Kritik an neuem Strafvollzugsgesetz: Arbeitszwang bleibt
Das Justizressort legt einen Entwurf für ein neues Landes-Strafvollzugsgesetz vor und hält dabei am Arbeitszwang für Gefangene fest.
Wenn sich der Grad der Zivilisation einer Gesellschaft am Umgang mit ihren Gefangenen misst, dann ist das Strafvollzugsgesetz der Ort, an dem sich die politische Rechtsauffassung des Landes niederschlägt. Als 1977 das erste Strafvollzugsgesetz in Deutschland in Kraft trat, galt das als politischer Fortschritt. Das Gesetz regelte, wann wer im Knast besucht werden darf, wie und ob die Post gelesen und wann auf Gefangene weiterer Zwang ausgeübt werden darf. Davor war das Gefängnis „ein rechtsfreier Raum“, sagt der Bremer Rechtssoziologe Johannes Feest.
Mit der Föderalismus-Reform ist 2006 die Gesetzgebungskompetenz an die Länder übergegangen. Beim Jugendstrafvollzug, der Untersuchungshaft und für die Sicherungsverwahrung schuf Bremen bereits neue Gesetze. Vor ein paar Tagen hat das Justizressort nun einen ersten Entwurf für ein Landes-Strafvollzugsgesetz vorgelegt. Nach Ende der Abstimmungsphase könnte es 2015 in Kraft treten. Konkrete Auswirkungen hätte das Gesetz für die maximal 725 Gefangenen, für die Bremen Platz hat.

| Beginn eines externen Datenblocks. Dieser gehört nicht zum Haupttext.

-- ==== Sys2Proof/Word.lean ====
section
/-! DEFINITION. The unit of every transfer: the byte (spec/20_memory.md R87, spec/00_scope.md R16). -/

namespace Sys2Proof

/-- A byte: an unsigned 8-bit value, bit 7 the most significant (00_scope.md R16). -/
abbrev Byte := BitVec 8

/-- A byte sequence, element 0 first (00_scope.md R16, 20_memory.md R83). -/
abbrev Bytes := List Byte

/-- `ceil_div(a, b) = (a + b - 1) / b` on naturals (00_scope.md R16). -/
def ceilDiv (a b : Nat) : Nat := (a + b - 1) / b

end Sys2Proof
end

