-- ==== Sys2Proof/Machine/Fetch.lean ====
section
/-! DEFINITION. What the next step does (spec/43_sequencer.md R230): which member of the command set it runs, and on which
state, or which internal step it takes. The block fetches no instruction from memory (spec/20_memory.md R95): the program
selects its outbound commands, the link's answers bring the inbound frames and the host brings its operations. -/

namespace Sys2Proof.Machine

/-- What the next step does. -/
inductive Activity where
  /-- It runs an instruction on the state that has moved past what brought it (the answer or the request consumed). -/
  | runs (i : Instr) (s : State)
  /-- It takes an internal step, which ends in this state. -/
  | goes (s : State)
  /-- No rule gives a step (log 7). -/
  | stuck (f : Fault)
deriving DecidableEq, Repr

/-- READ at a read site (40_frame_codec.md R145): an answer that is one of the three inbound classes is run, an unfilled
read and a frame with another tag fail there (R147, 30_encoding.md R106). -/
def State.readActivity (site : ReadSite) (s : State) : Activity :=
  match s.linkAnswer with
  | none => .goes ((s.afterRead site.timeoutClass).unfilledRead site 0)
  | some raw =>
    match decodeRsp raw with
    | .ok i => .runs i (s.afterRead site.timeoutClass)
    | .error (.unfilled n) => .goes ((s.afterRead site.timeoutClass).unfilledRead site n)
    | .error (.otherTag tag f) => .goes (((s.afterRead site.timeoutClass).latchFrame tag f).rejectTag site tag)

/-- The Segmenter's phases (41_segmenter.md R171 to R178). -/
def State.uploadActivity (s : State) : Activity :=
  match s.seg.phase with
  | .check => .goes s.checkStep
  | .sendClear => .runs (clearCommand s.seg.role) s
  | .ackClear => s.readActivity (.ack s.seg.role.stage)
  | .sendAppend => .runs (appendCommand s.seg.role s.nextChunk) s
  | .ackAppend => s.readActivity (.ack s.seg.role.stage)
  | .done => .goes s.advance

/-- The Accumulator's states (42_accumulator.md R201, R207, R208). -/
def State.drainActivity (s : State) : Activity :=
  match s.acc.state with
  | .awaiting => s.readActivity .drain
  | .accumulating => s.readActivity .drain
  | .done => .goes s.advance
  | .failed => .stuck .drainFailed

/-- The macro-steps in `RUN` (43_sequencer.md R234 to R251). -/
def State.runActivity (s : State) : Activity :=
  match s.macroStep? with
  | none => .stuck .noMacroStep
  | some .flush => .goes s.flushStep
  | some (.upload _) => s.uploadActivity
  | some .nonce => .goes s.nonceStep
  | some .arm => .goes s.armStep
  | some .performEnc => .runs (.perfEnc s.ses.nonce) s
  | some .performDec => .runs (.perfDec s.ses.nonce) s
  | some .performHash => .runs .hash s
  | some .drain => s.drainActivity
  | some (.ack stage) => s.readActivity (.ack stage)
  | some .capture => .goes s.captureStep
  | some .trace => .goes s.traceStep
  | some .sendStatus => .runs .status s
  | some .readStatus => s.readActivity .statusResponse
  | some .complete => .goes s.completeStep

/-- In `IDLE` only the host can make the block act (43_sequencer.md R230, R233): by a request, by construction, or not at
all, and then no register changes (log 4). A request before construction is accepted as R233 writes it (log 5). -/
def State.idleActivity (s : State) : Activity :=
  match s.hostAnswer with
  | some (.request r) => .runs (hostRequestInstr r) s.afterHost
  | some (.construct cfg) => .goes (s.afterHost.construct cfg)
  | none => .goes s.afterHost

/-- What the next step does. -/
def State.activity (s : State) : Activity :=
  match s.seq.state with
  | .idle => s.idleActivity
  | .run => s.runActivity

/-! ### Placing an instruction where the next step runs it (log 11) -/

/-- `SEQ` in `RUN` at a macro-step of a program. -/
def State.atMacroStep (op : HostOp) (pc : BitVec 4) (s : State) : State :=
  { s with seq := { state := .run, op := op, pc := pc } }

/-- The state whose next step sends a role's clear command. -/
def State.placeClear (role : Role) (pc : BitVec 4) (s : State) : State :=
  { s.atMacroStep .encrypt pc with seg := { phase := .sendClear, role := role, off := 0 } }

/-- The state whose next step sends a role's append command with the buffer in `ses`. -/
def State.placeAppend (role : Role) (pc : BitVec 4) (ses : Session) (s : State) : State :=
  { s.atMacroStep .encrypt pc with seg := { phase := .sendAppend, role := role, off := 0 }, ses := ses }

/-- The state whose next link read is answered by a raw frame. -/
def State.placeAnswer (raw : Bytes) (s : State) : State :=
  { s with env := { s.env with link := some raw :: s.env.link } }

/-- The state whose next step meets a host request. -/
def State.placeRequest (op : BitVec 2) (a : HostArgs) (s : State) : State :=
  { s with
    seq := { s.seq with state := .idle }
    env := { s.env with held := { op := op, args := a } :: s.env.held } }

/-- The state whose next step runs an instruction. RSP.R is placed as a status response, RSP.E as the final acknowledgment
of an encryption, RSP.T in its drain. -/
def State.place (i : Instr) (s : State) : State :=
  match i with
  | .setiClr => s.placeClear .input 1
  | .setiApp c => s.placeAppend .input 1 { s.ses with input := c }
  | .setkClr => s.placeClear .key 2
  | .setkApp c => s.placeAppend .key 2 { s.ses with key := c }
  | .setaClr => s.placeClear .ad 3
  | .setaApp c => s.placeAppend .ad 3 { s.ses with ad := c }
  | .perfEnc n => { s.atMacroStep .encrypt 6 with ses := { s.ses with nonce := n } }
  | .perfDec n => { s.atMacroStep .decrypt 5 with ses := { s.ses with nonce := n } }
  | .hash => s.atMacroStep .hash 3
  | .status => s.atMacroStep .status 1
  | .rspR f => (s.atMacroStep .status 2).placeAnswer (rawFrame tagR f)
  | .rspE f => (s.atMacroStep .encrypt 8).placeAnswer (rawFrame tagE f)
  | .rspT f => ({ s.atMacroStep .encrypt 7 with acc := { s.acc with state := .awaiting } } : State).placeAnswer (rawFrame tagT f)
  | .hostEncrypt a => s.placeRequest 0 a
  | .hostDecrypt a => s.placeRequest 1 a
  | .hostHash a => s.placeRequest 2 a
  | .hostStatus a => s.placeRequest 3 a

end Sys2Proof.Machine
end

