-- ==== Sys2Proof/Certificates/Slice0/Obligations.lean ====
section
/-! DEFINITION. The statements for the provers. Each docstring names the rules of spec/ that the statement comes from, or says
that it is the model's own choice; OBLIGATIONS.json says which rules a statement renders whole. A rule that the spec rests on
one of its decisions (92_eei_decisions.md) is taken as the rule it is; one that the spec marks as derived is cited by its
section only. -/

open Sys2Proof Sys2Proof.Machine

/-! ### Encoding -/

/-- A few words written out from 30_encoding.md R100, R103, R104, R110 and the vectors of 95_test_vectors.md 2.1 and 2.2
decode to the instructions they stand for. The one-byte trailer of the four-byte frame (vector DC4) is the model's
representation (log 16): the spec gives that frame an empty payload and keeps no trailer. -/
def Obligations.WrittenOutWordsDecode : Prop :=
  decode (.cmd [0x69, 0x01, 0x00]) = .ok .setiClr ∧
  decode (.cmd [0x6B, 0x00, 0x02, 0x00, 0x01]) = .ok (.setkApp [0x00, 0x01]) ∧
  decode (.cmd [0x61, 0x00, 0x01, 0xAD]) = .ok (.setaApp [0xAD]) ∧
  decode (.cmd [0x70, 0x01, 0x02, 0xA0, 0xA1]) = .ok (.perfEnc [0xA0, 0xA1]) ∧
  decode (.cmd [0x70, 0x00, 0x00]) = .ok (.perfDec []) ∧
  decode (.cmd [0x68, 0x00, 0x00]) = .ok .hash ∧
  decode (.cmd [0x73, 0x00, 0x00]) = .ok .status ∧
  decode (.rsp [0x00, 0x72, 0x09, 0x11, 0xCC, 0x00]) = .ok (.rspR ⟨0x00, 0x09, [0x11], [0xCC, 0x00]⟩) ∧
  decode (.rsp [0x00, 0x65, 0x01, 0x00]) = .ok (.rspE ⟨0x00, 0x01, [], [0x00]⟩) ∧
  decode (.rsp [0xFF, 0x74, 0x01, 0x05, 0x12, 0x34]) = .ok (.rspT ⟨0xFF, 0x01, [0x05], [0x12, 0x34]⟩) ∧
  decode (.hostop 2 ⟨[0x61], [], [], []⟩) = .ok (.hostHash ⟨[0x61], [], [], []⟩)

/-- Decoding the encoding of a well-formed instruction gives it back, with every operand at every value the encoding
admits. That an inbound frame's start byte and trailer are operands, the byte shared by length and trailer kept once, is the
model's choice (log 16). -/
def Obligations.DecodeOfEncode : Prop :=
  ∀ i : Instr, i.wellFormed = true → decode (encode i) = .ok i

/-- Whatever decodes is the encoding of what it decodes to: the decoder drops no bit and each form has one meaning. For an
inbound frame (30_encoding.md R104, R105) this rests on the model's choice that `Frame` keeps the start byte and the trailer,
with the byte that a four-byte frame shares between length and trailer kept once (log 16); the spec's `RXF` keeps neither
(10_state.md R36, 92_eei_decisions.md D34). -/
def Obligations.EncodeOfDecode : Prop :=
  ∀ (e : Encoded) (i : Instr), decode e = .ok i → encode i = e

/-- 40_frame_codec.md R142: a read shorter than `FRAME_MIN` is unfilled; a longer one gives its tag at raw position 1, its
declared length at 2, and the payload bytes from 3 up to the trailing two, with the raw length kept. -/
def Obligations.DecodeIsPositional : Prop :=
  ∀ raw : Bytes,
    (raw.length < 4 → splitFrame raw = none) ∧
    (4 ≤ raw.length → ∃ tag f, splitFrame raw = some (tag, f) ∧ raw[1]? = some tag ∧ raw[2]? = some f.declLen ∧
      f.payload.length = raw.length - 5 ∧ (∀ j, j < raw.length - 5 → f.payload[j]? = raw[3 + j]?) ∧
      f.rawLen = raw.length)
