-- ==== Sys2Proof/Laws/Flags.lean ====
section
/-! SUPPORT. The flag computations as propositions. -/

namespace Sys2Proof.Machine

@[simp] theorem flagOf_eq (b : Byte) : flagOf b = decide (b ≠ 0) := rfl

theorem countMismatch_iff (n : Nat) (c : Byte) : countMismatch n c = true ↔ n % 256 ≠ c.toNat := by
  simp only [countMismatch, decide_eq_true_eq]; rfl

/-- The two polarities of the terminator check (42_accumulator.md R204). -/
theorem terminatorFails_iff (failOn : TermFailOn) (n : Nat) (c : Byte) :
    terminatorFails failOn n c = true ↔
      (failOn = .mismatch ∧ n % 256 ≠ c.toNat) ∨ (failOn = .equal ∧ n % 256 = c.toNat) := by
  cases failOn
  · simp [terminatorFails, countMismatch_iff]
  · have := countMismatch_iff n c
    cases h : countMismatch n c <;> simp_all [terminatorFails]

/-- A payload overflows only a bounded result (42_accumulator.md R203). -/
theorem resultOverflows_iff (maxLen : Option Nat) (n k : Nat) :
    resultOverflows maxLen n k = true ↔ ∃ m, maxLen = some m ∧ m < n + k := by
  cases maxLen <;> simp [resultOverflows]

theorem resultOverflows_false_iff (maxLen : Option Nat) (n k : Nat) :
    resultOverflows maxLen n k = false ↔ ∀ m, maxLen = some m → n + k ≤ m := by
  cases maxLen <;> simp [resultOverflows]

theorem errKnown_iff (par : Params) (cls : ErrClass) (code : Byte) :
    errKnown par cls code = true ↔ cls = .protocol ∧ (statusName par code).isSome = true := by
  simp [errKnown]

/-- 0x00 has no error name (00_scope.md R13). -/
@[simp] theorem statusName_zero (par : Params) : statusName par 0 = none := rfl

end Sys2Proof.Machine
end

Grundsätzlich hält sich Bremen an den Musterentwurf einer gemeinsamen Länderarbeitsgruppe, der seit 2011 vorliegt. Bremen hat daran mit Berlin, Brandenburg, Sachsen und sechs weiteren Ländern gearbeitet. Und: „Wenn man Strafvollzug mag, ist der Musterentwurf eine gute Sache“, so Feest. Daher kritisiert er die Bremer Vorlage an eben den Punkten, an denen sie vom gemeinsamen Länder-Entwurf abweicht: bei der Arbeitspflicht und beim Hafturlaub.
Anders als im Musterentwurf hält Bremen am Arbeitszwang fest: „Wir sind der Auffassung, dass Arbeit von ganz herausragender Bedeutung für die Erreichung des Vollzugsziels und der Resozialisierung ist“, erklärt Thomas Ehmke, Sprecher des Justizressorts. Daher müsse man einen Gefangenen dazu verpflichten können – eine Sicht, die Gabi Piontkowski, rechtspolitische Sprecherin der CDU-Fraktion, teilt: „Nur durch Arbeit können die Menschen wieder in die Gesellschaft integriert werden“, sagt sie. Nur wenn Arbeitspflicht bestehe, müsse die Anstalt auch Plätze dafür vorhalten.
Arbeitspflicht nicht mehr zeitgemäß
Für Helmut Pollähne hingegen, Rechtswissenschaftler der Uni Bremen, ist die Arbeitspflicht nicht mehr zeitgemäß. „Die Entscheidung muss dem Gefangenen überlassen werden“ sagt er. Alles andere sei eine Überlagerung, die nicht legitim ist: „Das Gefängnis ist keine Fürsorgebehörde, sondern man ist dort zunächst zur Strafe eingesperrt.“ Ohnehin gehe es meist um stumpfsinnige Beschäftigung. Nach der Haft würden die Gefangenen dann wieder in die Arbeitslosigkeit geschickt. „Das hat etwas Absurdes“, so Pollähne.
Auch beim Hafturlaub geht Bremen eigene Wege: Für Langzeit-Gefangene soll der weiterhin erst nach zehn Jahren überhaupt in Betracht kommen. Der Musterentwurf hatte diese Möglichkeit bereits nach fünf Jahren Strafe vorgesehen. „Straftäter dürfen nicht vollständig von der Außenwelt isoliert werden“, argumentierte dereinst Brandenburgs ehemaliger Justizminister Volkmar Schöneburg (Linke). Bremens Justizsprecher Ehmke erklärt hingegen: „Die Flucht und Missbrauchsgefahr ist zu hoch, wenn der überwiegende Teil der Strafe noch vor dem Gefangenen liegt.“
Weniger kontrovers werden wohl die Änderungen, die erst mit dem neuen Gesetz möglich werden: Etwa die Nutzung des Internets, die, beschränkt aus Gründen der Sicherheit, auch auf den Zellen juristisch geklärt sein wird.